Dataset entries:

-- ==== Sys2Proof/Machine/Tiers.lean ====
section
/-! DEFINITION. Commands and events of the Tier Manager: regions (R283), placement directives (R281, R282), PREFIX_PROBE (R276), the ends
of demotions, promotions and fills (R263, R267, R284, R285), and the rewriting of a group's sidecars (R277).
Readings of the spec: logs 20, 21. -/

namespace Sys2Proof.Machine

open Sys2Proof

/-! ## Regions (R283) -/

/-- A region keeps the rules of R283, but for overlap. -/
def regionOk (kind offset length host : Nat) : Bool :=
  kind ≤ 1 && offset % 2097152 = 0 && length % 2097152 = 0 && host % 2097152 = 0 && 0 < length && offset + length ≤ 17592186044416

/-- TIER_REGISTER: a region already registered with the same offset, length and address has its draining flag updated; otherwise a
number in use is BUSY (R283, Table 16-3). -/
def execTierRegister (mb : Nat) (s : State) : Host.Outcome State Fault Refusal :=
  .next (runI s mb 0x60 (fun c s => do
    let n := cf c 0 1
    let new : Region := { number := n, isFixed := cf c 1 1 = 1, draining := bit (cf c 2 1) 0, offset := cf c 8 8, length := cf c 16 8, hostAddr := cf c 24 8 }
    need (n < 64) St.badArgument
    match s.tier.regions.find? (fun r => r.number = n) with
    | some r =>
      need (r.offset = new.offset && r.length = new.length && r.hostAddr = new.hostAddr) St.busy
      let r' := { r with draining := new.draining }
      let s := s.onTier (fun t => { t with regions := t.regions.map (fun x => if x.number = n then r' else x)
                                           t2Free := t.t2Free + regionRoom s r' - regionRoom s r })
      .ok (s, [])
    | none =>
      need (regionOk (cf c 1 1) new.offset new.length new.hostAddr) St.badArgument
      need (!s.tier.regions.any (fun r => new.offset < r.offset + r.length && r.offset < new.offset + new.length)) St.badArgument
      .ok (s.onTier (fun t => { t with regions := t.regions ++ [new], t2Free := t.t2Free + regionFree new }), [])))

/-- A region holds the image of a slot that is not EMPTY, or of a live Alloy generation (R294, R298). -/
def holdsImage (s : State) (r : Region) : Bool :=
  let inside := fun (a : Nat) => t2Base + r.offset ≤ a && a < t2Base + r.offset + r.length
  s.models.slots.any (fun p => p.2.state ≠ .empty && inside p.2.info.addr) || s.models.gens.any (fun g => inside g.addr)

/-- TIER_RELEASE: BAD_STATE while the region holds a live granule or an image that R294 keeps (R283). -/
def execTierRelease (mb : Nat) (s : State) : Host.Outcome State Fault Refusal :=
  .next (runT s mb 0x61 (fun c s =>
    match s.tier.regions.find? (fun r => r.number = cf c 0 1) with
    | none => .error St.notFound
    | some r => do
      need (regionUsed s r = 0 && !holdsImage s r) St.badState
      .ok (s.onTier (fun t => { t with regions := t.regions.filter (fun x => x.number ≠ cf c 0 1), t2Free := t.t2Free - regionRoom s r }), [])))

- [Activity]: If a line in the records above includes the string "badArgument", copy it.

- [Solution to the exercise]:
    need (n < 64) St.badArgument
      need (regionOk (cf c 1 1) new.offset new.length new.hostAddr) St.badArgument
      need (!s.tier.regions.any (fun r => new.offset < r.offset + r.length && r.offset < new.offset + new.length)) St.badArgument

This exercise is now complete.